**About this task**:
Once the line containing "let asked := s" has been copied, stop; copy every line before it exactly, beginning with the first line of the material below.

**Data extracts**:

theorem witness_WaitResults :
    let s := here fun x => { regs [(2, 0x8000000000000010), (3, 3), (4, 0x8000000000000018)] x with
      arch := { (regs [(2, 0x8000000000000010), (3, 3), (4, 0x8000000000000018)] x).arch with bwinBase := 0x10, bwinLimit := 0x18 } }
    s.guardOn (hd 0) = true ∧ ((State.reset.s 5).toNat + Sys.value (hd 0) (sy 0 5)) % 2 ^ 64 ≤ (s.belfry - s.arch.gbase).toNat ∧
    (s.belfry - s.arch.gbase).toNat < ((s.s 3).toNat + Sys.value (hd 0) (sy 0 3)) % 2 ^ 64 ∧ (s.s 3).toNat % 8 ≠ 0 ∧
    (s.s 2).toNat % 8 = 0 ∧ (s.s 2).getLsbD 63 = true ∧ s.arch.bwinBase.toNat ≤ (s.s 2).toNat - 2 ^ 63 ∧
    (s.s 2).toNat - 2 ^ 63 + 8 ≤ s.arch.bwinLimit.toNat ∧ ¬ ((s.s 4).toNat - 2 ^ 63 + 8 ≤ s.arch.bwinLimit.toNat) ∧ s.me.unjoined = [] ∧
    (Mem.nat s.myDie.bank 0x10 8 ≠ 0 ↔ (sy 0 2 0).imm.getLsbD 0 = true) ∧
    ¬ (Mem.nat s.myDie.bank 0x10 8 ≠ 0 ↔ (sy 0 2 1).imm.getLsbD 0 = true) := by decide

theorem witness_WaitResults_translated :
    let e : Staged := { key := 0, family := .waitb, addr := 8, size := 8, value := some 5, steps := 0, used := false }
    let s := fun (f : Ctx → Ctx) => here fun x => f (regs [(2, 8)] x)
    let kept := s fun x => { x with staging := [e] }
    let bad := s fun x => { x with waitFault := some (0x23, none) }
    let got := s fun x => { x with waitReply := some (1, 0) }
    let late := s fun x => { x with waitReply := some (1, 1) }
    let asked := s fun x => { x with waitReq := some 3 }
    (kept.s 2).toNat % 8 = 0 ∧ (kept.s 2).getLsbD 63 = false ∧ nextStaged .waitb kept.me.staging = some e ∧ e.value = some 5 ∧
    e.addr = (kept.s 2).toNat ∧ e.size = 8 ∧ nextStaged .waitb bad.me.staging = none ∧ bad.me.waitFault = some (0x23, none) ∧
    nextStaged .waitb got.me.staging = none ∧ got.me.waitFault = none ∧ got.me.waitReply = some (1, 0) ∧ 0 ≤ got.bel ∧
    ((1 : Nat) ≠ 0 ↔ (sy 0 2 1).imm.getLsbD 0 = true) ∧ late.me.waitReply = some (1, 1) ∧ late.bel < 1 ∧ asked.me.waitFault = none ∧
    asked.me.waitReply = none ∧ asked.me.waitReq ≠ none := by decide

theorem witness_SystemResults :
    State.reset.guardOn (hd 0) = true ∧ State.reset.issue.ctx ≠ 1 ∧ (on 0 1 id).issue.ctx = 1 ∧ (on 0 1 id).guardOn (hd 0) = true := by
  decide

theorem witness_SystemRegisters :
    State.reset.issue.die < 4 ∧ State.reset.issue.ctx < 3 ∧ 4 ≤ (on 7 2 id).issue.die ∧ (on 7 2 id).issue.die < 8 ∧
    (on 7 2 id).issue.ctx = 2 ∧ (((on 7 2 id).ctx 7 0).held ≠ 0 ∨ ((on 7 2 fun _ => default).ctx 7 0).run ≠ .stopped) := by decide

/-- A request outstanding in V0's FG context: a TDMA that reads its own bank. -/
def waitingIn (k : ReqKind) : State :=
  here fun x => { x with committed := true, reqs := [{ (default : Req) with kind := k, home := some (.bank 0 0) }] }

set_option maxRecDepth 4096 in
theorem witness_FenceAndDrainResults :
    let s := waitingIn .tdmaIn
    let none_ := here fun x => { x with committed := true }
    let out := fun (s : State) (closes : Bool) =>
      (({ (if closes then s.closeWindows s.issue.die s.issue.ctx else s) with free := s.free + 1 } : State).waitedAll s.issue.die
        s.issue.ctx).filter fun w => w.covered s.issue.die .dom
    let ck : State := { State.reset with issue := { State.reset.issue with ck := true } }
    let bad := here fun x => { x with committed := true, fenceFaults := [(4, { code := 9, info := 0, cls := 0, clus := none })] }
    let all := sy 0 0
    let four := { sy 0 0 0 0 4 with scope := .dom }
    s.guardOn (hd 0) = true ∧ ck.issue.ck = true ∧ ck.me.committed = false ∧ s.issue.ck = false ∧
    s.me.fenceFaults.filter (faultCovered .dom none) = [] ∧ s.me.fenceFaults.filter (faultCovered .dom (some 4)) = [] ∧
    bad.me.fenceFaults.filter (faultCovered .dom none) ≠ [] ∧ bad.me.fenceFaults.filter (faultCovered .dom (some 4)) ≠ [] ∧
    out none_ true = [] ∧ out s true ≠ [] ∧ all.cls = 0 ∧ (out none_ true).filter (fun w => w.classes.any (· != 0)) = [] ∧
    (out s true).filter (fun w => w.classes.any (· != 0)) ≠ [] ∧ four.cls ≠ 0 ∧
    (out s false).filter (fun w => w.classes.contains (sy 0 0 0 0 1).cls.toNat) = [] ∧
    (out s false).filter (fun w => w.classes.contains (sy 0 0 0 0 2).cls.toNat) ≠ [] := by decide

theorem witness_FenceAndDrainResults_nothing :
    let w : Waited := { home := some (.stack 1 0), classes := [] }
    let s := State.reset
    { w with engine := true }.engine = true ∧ w.engine = false ∧ { w with home := some (.bank 3 0) }.home = some (.bank 3 0) ∧ w.home ≠ none ∧
    (s.ctx 0 0).arch.landing = [] ∧ (s.ctx 0 0).reqs = [] ∧ (s.ctx 0 0).arch.dq = [] ∧ (s.ctx 0 0).arch.scatIdle = true ∧ s.pendings = [] ∧
    (s.ctx 0 0).takes = [] ∧ s.sends = [] ∧ s.pushesOut 0 0 = [] ∧ s.openCopies 0 0 .dom = [] := by decide

theorem witness_ElementRules :
    Fmt.i8.isInt = true ∧ Fmt.n8.isInt = true ∧ Fmt.n8.isSigned = false ∧ (-(2 : Int) ^ (Fmt.i8.width - 1) ≤ -128) ∧
    ¬ ((128 : Int) < 2 ^ (Fmt.i8.width - 1)) ∧ ¬ ((0 : Int) ≤ -1) ∧ ((255 : Int) < 2 ^ Fmt.n8.width) ∧ Rnd.ne ≠ Rnd.st := by decide

theorem witness_VectorIntegerArithmetic : (v4 1 2 3 0 .n64).fmt.isInt = true ∧ (vi 1 2 .n64 5).fmt = (v4 1 2 3 0 .n64).fmt := by decide
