-- ==== Sys2Proof/Machine/Wire.lean ====
section
/-! DEFINITION. What the part sends, as bytes (R182, R183): the encodings of its values, the bodies of the notices,
the answer header, and the read records. -/

namespace Sys2Proof.Machine

/-! ### Field encodings (R183) -/

/-- An unsigned field of one, two or four bytes. -/
def u8 (n : Nat) : List Byte := [BitVec.ofNat 8 n]
def u16 (n : Nat) : List Byte := bytes16 (BitVec.ofNat 16 n)
def u32 (n : Nat) : List Byte := bytes32 (BitVec.ofNat 32 n)

/-- A signed field of two or four bytes. -/
def i16 (v : Int) : List Byte := bytes16 (BitVec.ofInt 16 v)
def i32 (v : Int) : List Byte := bytes32 (BitVec.ofInt 32 v)

/-- A flag as a byte, and several as the bits of one byte. -/
def flagByte (b : Bool) : List Byte := u8 (if b then 1 else 0)
def bitsByte (bs : List Bool) : List Byte := u8 (bitsNat bs)

/-- A number or none: 0xFF. -/
def orNone : Option Nat → List Byte
  | some n => u8 n
  | none => u8 0xFF

/-- A value whose presence is shown elsewhere, sent as 0 when absent (R182, Read records). -/
def i16OrZero (v : Option Int) : List Byte := i16 (v.getD 0)
def u32OrZero (v : Option Nat) : List Byte := u32 (v.getD 0)

def roleCode : Role → Nat
  | .store => 0
  | .dockHall => 1

def doorStateCode : DoorState → Nat
  | .vacant => 0
  | .docked => 1
  | .sealed => 2
  | .waiting => 3
  | .opened => 4
  | .breach => 5
  | .service => 6

def phaseCode : Phase → Nat
  | .cooling => 0
  | .due => 1
  | .armed => 2
  | .defrost => 3
  | .drip => 4
  | .recover => 5
  | .off => 6

def groupRoleCode : GroupRole → Nat
  | .alone => 0
  | .lead => 1
  | .follow => 2

/-- The reason of DEFROST STOP; READ COIL's last stop is one more, 0 being absent. -/
def stopCode : Stop → Nat
  | .terminated => 0
  | .overrun => 1
  | .restart => 2

/-- The breach cause of READ DOOR, 0 being absent. -/
def causeCode : Option Cause → Nat
  | none => 0
  | some .sealLoss => 1
  | some .forced => 2
  | some .trailer => 3

/-- The reason of CLOSE ORDER; READ DOOR's close order owed is one more, 0 being none. -/
def closeReasonCode : CloseReason → Nat
  | .openLong => 0
  | .defrost => 1

def dropReasonCode : DropReason → Nat
  | .restraint => 0
  | .sealLost => 1
  | .trailer => 2

def moveStateCode : MoveState → Nat
  | .queued => 0
  | .released => 1
  | .picked => 2

def directionCode : Direction → Nat
  | .inbound => 0
  | .other => 1

def recallReasonCode : RecallReason → Nat
  | .timeout => 0
  | .doorClosed => 1

def abortReasonCode : AbortReason → Nat
  | .trailerGone => 0
  | .breach => 1

/-- A condition now: false, true or absent (R182). -/
def condCode : Option Bool → Nat
  | some false => 0
  | some true => 1
  | none => 2

/-- A location, the absent one among them (R183). -/
def locCode : Option Loc → List Byte
  | some (.room r) => u8 0 ++ u8 r.val
  | some (.trailer d) => u8 1 ++ u8 d.val
  | some .transit => u8 2 ++ u8 0
  | none => u8 3 ++ u8 0

/-- A profile segment in signed magnitude (R183). DESIGN CHOICE: 0 is sent as 0x00, however it was set (log entry
37). -/
def segmentByte (v : Int) : List Byte := u8 (if v < 0 then 128 + v.natAbs else v.natAbs)

/-- A room setting value or none as −1 (R184). -/
def roomSetting : Option RoomId → Int
  | some r => (r.val : Int)
  | none => -1

/-- The answer code's byte (R182, The answer header). -/
def answerCodeByte : AnswerCode → Byte
  | .done => 0#8
  | .late => 1#8
  | .tooLate => 2#8
  | .refusedLink => 3#8
  | .refusedMode => 4#8
  | .badValue => 5#8
  | .noSuch => 6#8
  | .exists_ => 7#8
  | .full => 8#8
  | .wrongState => 9#8
  | .wrongPlace => 10#8
  | .locked => 11#8
  | .incomplete => 12#8

/-! ### Frames the part sends -/

/-- A notice's message kind (R182, Message kinds). -/
def Notice.msg : Notice → Byte
  | .defrostStart .. => 0x40#8
  | .defrostStop .. => 0x41#8
  | .coolResume .. => 0x42#8
  | .openPermit .. => 0x43#8
  | .requestDropped .. => 0x44#8
  | .closeOrder .. => 0x45#8
  | .doorClosed .. => 0x46#8
  | .moveGo .. => 0x47#8
  | .moveRecalled .. => 0x48#8
  | .moveHold .. => 0x49#8
  | .moveResume .. => 0x4A#8
  | .moveAborted .. => 0x4B#8
  | .palletsShipped .. => 0x4C#8
  | .alarm .. => 0x4D#8
  | .restarted .. => 0x4E#8

/-- One entry of PALLETS SHIPPED. -/
def Shipped.bytes (x : Shipped) : List Byte := u32 x.tag ++ u32 x.exposure ++ flagByte x.breached

/-- A rise, 0x8000 when absent. -/
def riseCode : Option Int → List Byte
  | some v => i16 v
  | none => bytes16 0x8000#16

/-- A notice's body (R182, Notice bodies). -/
def Notice.body : Notice → List Byte
  | .defrostStart c r m => u8 c.val ++ orNone (r.map (·.val)) ++ u8 m
  | .defrostStop c s => u8 c.val ++ u8 (stopCode s)
  | .coolResume c => u8 c.val
  | .openPermit d r => u8 d.val ++ orNone (r.map (·.val))
  | .requestDropped d x => u8 d.val ++ u8 (dropReasonCode x)
  | .closeOrder d x => u8 d.val ++ u8 (closeReasonCode x)
  | .doorClosed d forced dur rise => u8 d.val ++ flagByte forced ++ u32 dur ++ riseCode rise
  | .moveGo t s e => u32 t ++ locCode (some s) ++ locCode (some e)
  | .moveRecalled t x n => u32 t ++ u8 (recallReasonCode x) ++ u8 n
  | .moveHold t d => u32 t ++ u8 d.val
  | .moveResume t d => u32 t ++ u8 d.val
  | .moveAborted t x st l => u32 t ++ u8 (abortReasonCode x) ++ u8 (moveStateCode st) ++ locCode l
  | .palletsShipped d es => u8 d.val ++ u8 es.length ++ es.flatMap Shipped.bytes
  | .alarm k code o n cond copy day sec =>
      u8 (kindNumber k) ++ u8 code ++ u32 o ++ u8 n ++ u8 (condCode cond) ++ flagByte copy ++ u16 day ++ u32 sec
  | .restarted l day sec => u8 (linkIndex l).val ++ u16 day ++ u32 sec

/-- A notice as it goes on the line, with frame tag 0 (R168, R182). -/
def Notice.frame (n : Notice) : List Byte := frameBytes kindNotice n.msg 0#8 n.body

/-- An answer's body: code, flags and result (R164, R182). -/
def Answer.body (a : Answer) : List Byte := answerCodeByte a.code :: a.flags :: a.result

/-- An answer as it goes on the line (R163, R182). -/
def Answer.frame (a : Answer) : List Byte := frameBytes kindAnswer a.msg a.ft a.body

/-! ### Read records (R182, Read records) -/

/-- READ ROOM (R24). -/
def roomRecord (p : Part) (r : RoomId) : List Byte :=
  let x := p.room r
  let kindValue : Nat × Int := match x.last with
    | .absent => (0, 0)
    | .fault => (1, 0)
    | .value v => (2, v)
  u8 (roleCode (p.roomSet r).role) ++ u8 (classIndex (p.roomSet r).cls).val ++ i16 x.f ++
  bitsByte [x.seeded, x.stale, x.declared, x.reached, x.hold, x.clamped] ++
  u8 kindValue.1 ++ i16 kindValue.2 ++ u16 x.staleCount ++ u16 x.qualifyCount ++ u32 x.exposure ++
  u16 x.occupancy ++ u8 x.reservations ++ u8 x.openDoors ++ u8 x.granted ++
  u8 x.queue.length ++ x.queue.flatMap (fun d => u8 d.val)

/-- READ DOOR (R51). -/
def doorRecord (p : Part) (d : DoorId) : List Byte :=
  let x := p.door d
  let last : List Byte := match x.lastOpen with
    | none => u8 0 ++ u32 0 ++ i16 0
    | some ⟨dur, none⟩ => u8 1 ++ u32 dur ++ i16 0
    | some ⟨dur, some rise⟩ => u8 2 ++ u32 dur ++ i16 rise
  u8 (doorStateCode x.state) ++ u8 (causeCode x.cause) ++
  bitsByte [x.trailer, x.reading.isSome, x.engaged, x.rawSeal == .good, x.qualSeal == .good, x.isOpen, x.openLong,
    x.captured.isSome] ++
  i16OrZero x.reading ++ u8 x.sealCount ++ u32 (if x.openState then x.openSeconds p.now else 0) ++
  i16OrZero x.captured ++
  u8 (match x.owed with
    | none => 0
    | some z => closeReasonCode z + 1) ++
  flagByte x.sent ++ u32OrZero x.lane ++ last

/-- READ COIL (R85). -/
def coilRecord (p : Part) (c : CoilId) : List Byte :=
  let x := p.coil c
  let y := p.coilSet c
  orNone (y.room.map (·.val)) ++ u8 (groupRoleCode y.role) ++ u8 (phaseCode x.phase) ++ flagByte x.slot ++
  u8 (match x.lastStop with
    | none => 0
    | some z => stopCode z + 1) ++
  u16 x.phaseMinutes ++ u16 x.waitMinutes ++ u16 x.armMinutes ++ u32OrZero x.dueStamp ++
  bitsByte [x.dueStamp.isSome, x.stagedInterval.isSome, x.stagedMax.isSome] ++
  u16 (x.stagedInterval.getD 0) ++ u8 (x.stagedMax.getD 0) ++ u16 y.interval ++ u8 y.defrostMax

/-- READ PALLET (R115). -/
def palletRecord (p : Part) (x : Pallet) : List Byte :=
  u32 x.tag ++ u8 (classIndex x.cls).val ++ locCode (some x.loc) ++ u32 x.exposure ++ u32 x.budget ++
  bitsByte [x.breached, x.live, x.lastTemp.isSome] ++ u32 (p.now - x.stamp) ++ i16OrZero x.lastTemp

/-- A move record of READ MOVES (R139). -/
def moveRecord (p : Part) (m : Move) : List Byte :=
  u32 m.tag ++ locCode (some m.source) ++ locCode (some m.dest) ++ u8 (directionCode m.direction) ++
  u8 (moveStateCode m.state) ++ u32 (p.now - m.enqueueStamp) ++ u32 (p.now - m.stateStamp) ++ u16 m.pickSeconds ++
  orNone (m.lanes[0]?.map (·.val)) ++ orNone (m.lanes[1]?.map (·.val)) ++ orNone (m.reservation.map (·.val)) ++
  u8 m.recalls

/-- An alarm record of READ ALARMS (R156). -/
def alarmRecord (p : Part) (a : Alarm) : List Byte :=
  u8 (kindNumber a.kind) ++ u8 (p.route a.kind).code ++ u8 (linkIndex (p.route a.kind).ack).val ++ u32 a.object ++
  u32 (p.now - a.stamp) ++ u8 a.repeats ++ u8 (condCode a.cond)

/-- A page: the total, the starting index as carried, the number of records carried, and those records (R171). -/
def page {α : Type} (xs : List α) (index : Nat) (record : α → List Byte) : List Byte :=
  let here := (xs.drop index).take Config.pageSize
  u8 xs.length ++ u8 index ++ u8 here.length ++ here.flatMap record

/-- The direction run's direction, 0 being none (R182). -/
def runDirectionCode : Option Direction → Nat
  | none => 0
  | some .inbound => 1
  | some .other => 2

/-- The locks in group order. -/
def lockBits (p : Part) : List Bool := p.store.locks.toList

/-- READ STATUS (R172). -/
def statusRecord (p : Part) (l : Link) : List Byte :=
  bitsByte [p.running, (p.link l).resync, p.listFull] ++ u8 p.alarms.length ++ u32 p.now ++ u16 p.time.day ++
  u32 p.time.second ++ u8 (p.link l).notices.length ++ u16 p.pallets.length ++ u8 p.moves.length ++ u8 p.trucks ++
  u8 p.store.floor.truckLimit ++ u8 (runDirectionCode p.dirRun.dir) ++ u8 p.dirRun.len ++
  u8 p.store.plant.slotLimit ++ u8 p.slotsHeld ++ bitsByte (lockBits p) ++ u8 p.due.length ++
  p.due.flatMap (fun c => u8 c.val)

/-- READ CHANGES (R155). -/
def changesRecord (c : ChangeSet) : List Byte := u16 c.doors.toNat ++ u8 c.rooms.toNat ++ u16 c.coils.toNat

/-! ### Settings as READ SETTINGS gives them (R176, R182) -/

def roleSetting : Role → Int
  | .store => 0
  | .dockHall => 1

def boolSetting (b : Bool) : Int := if b then 1 else 0

def roomValues (x : RoomSettings) : List Int :=
  [roleSetting x.role, (classIndex x.cls).val, x.alarmLimit, x.recoverLimit, x.filterWeight, x.sampleOffset,
   x.staleLimit, x.staleBias, x.qualify, x.doorBudget, x.capacity, x.exposureBudget]

def doorValues (x : DoorSettings) : List Int :=
  [roomSetting x.innerRoom, x.openLimit, x.sealQualify, boolSetting (x.sealMode == .latched), boolSetting x.autoClose]

def coilValues (x : CoilSettings) : List Int :=
  [roomSetting x.room, groupRoleCode x.role, x.interval, x.defrostMax, x.drip, x.recoverTime]

def plantValues (x : PlantSettings) : List Int :=
  [x.slotLimit, x.windowStart, x.windowEnd, x.deferLimit, x.forceLimit, x.armLimit]

def floorValues (x : FloorSettings) : List Int :=
  [roomSetting x.transitRoom, roomSetting x.quarantineRoom, x.transitOffset, x.truckLimit, x.share, x.pickLimit,
   x.transitLimit, x.stallLimit]

def classValues (x : ClassRow) : List Int := [x.limit, x.budget]

def routeValues (x : Route) : List Int :=
  [boolSetting (!x.masked), boolSetting (x.mode == .edge), (linkIndex x.ack).val, x.copies.toNat, x.code]

/-- Four-byte values in the order of their setting numbers. -/
def valueBytes (vs : List Int) : List Byte := vs.flatMap i32

/-- A door's settings: the five values, the profile span and the eight segment bytes (R182). -/
def doorSettingBytes (x : DoorSettings) : List Byte :=
  valueBytes (doorValues x) ++ u16 x.span ++ x.segments.toList.flatMap segmentByte

end Sys2Proof.Machine
end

**Exercise solution**:
theorem witness_WaitResults :
    let s := here fun x => { regs [(2, 0x8000000000000010), (3, 3), (4, 0x8000000000000018)] x with
      arch := { (regs [(2, 0x8000000000000010), (3, 3), (4, 0x8000000000000018)] x).arch with bwinBase := 0x10, bwinLimit := 0x18 } }
    s.guardOn (hd 0) = true ∧ ((State.reset.s 5).toNat + Sys.value (hd 0) (sy 0 5)) % 2 ^ 64 ≤ (s.belfry - s.arch.gbase).toNat ∧
    (s.belfry - s.arch.gbase).toNat < ((s.s 3).toNat + Sys.value (hd 0) (sy 0 3)) % 2 ^ 64 ∧ (s.s 3).toNat % 8 ≠ 0 ∧
    (s.s 2).toNat % 8 = 0 ∧ (s.s 2).getLsbD 63 = true ∧ s.arch.bwinBase.toNat ≤ (s.s 2).toNat - 2 ^ 63 ∧
    (s.s 2).toNat - 2 ^ 63 + 8 ≤ s.arch.bwinLimit.toNat ∧ ¬ ((s.s 4).toNat - 2 ^ 63 + 8 ≤ s.arch.bwinLimit.toNat) ∧ s.me.unjoined = [] ∧
    (Mem.nat s.myDie.bank 0x10 8 ≠ 0 ↔ (sy 0 2 0).imm.getLsbD 0 = true) ∧
    ¬ (Mem.nat s.myDie.bank 0x10 8 ≠ 0 ↔ (sy 0 2 1).imm.getLsbD 0 = true) := by decide

theorem witness_WaitResults_translated :
    let e : Staged := { key := 0, family := .waitb, addr := 8, size := 8, value := some 5, steps := 0, used := false }
    let s := fun (f : Ctx → Ctx) => here fun x => f (regs [(2, 8)] x)
    let kept := s fun x => { x with staging := [e] }
    let bad := s fun x => { x with waitFault := some (0x23, none) }
    let got := s fun x => { x with waitReply := some (1, 0) }
    let late := s fun x => { x with waitReply := some (1, 1) }
    let asked := s fun x => { x with waitReq := some 3 }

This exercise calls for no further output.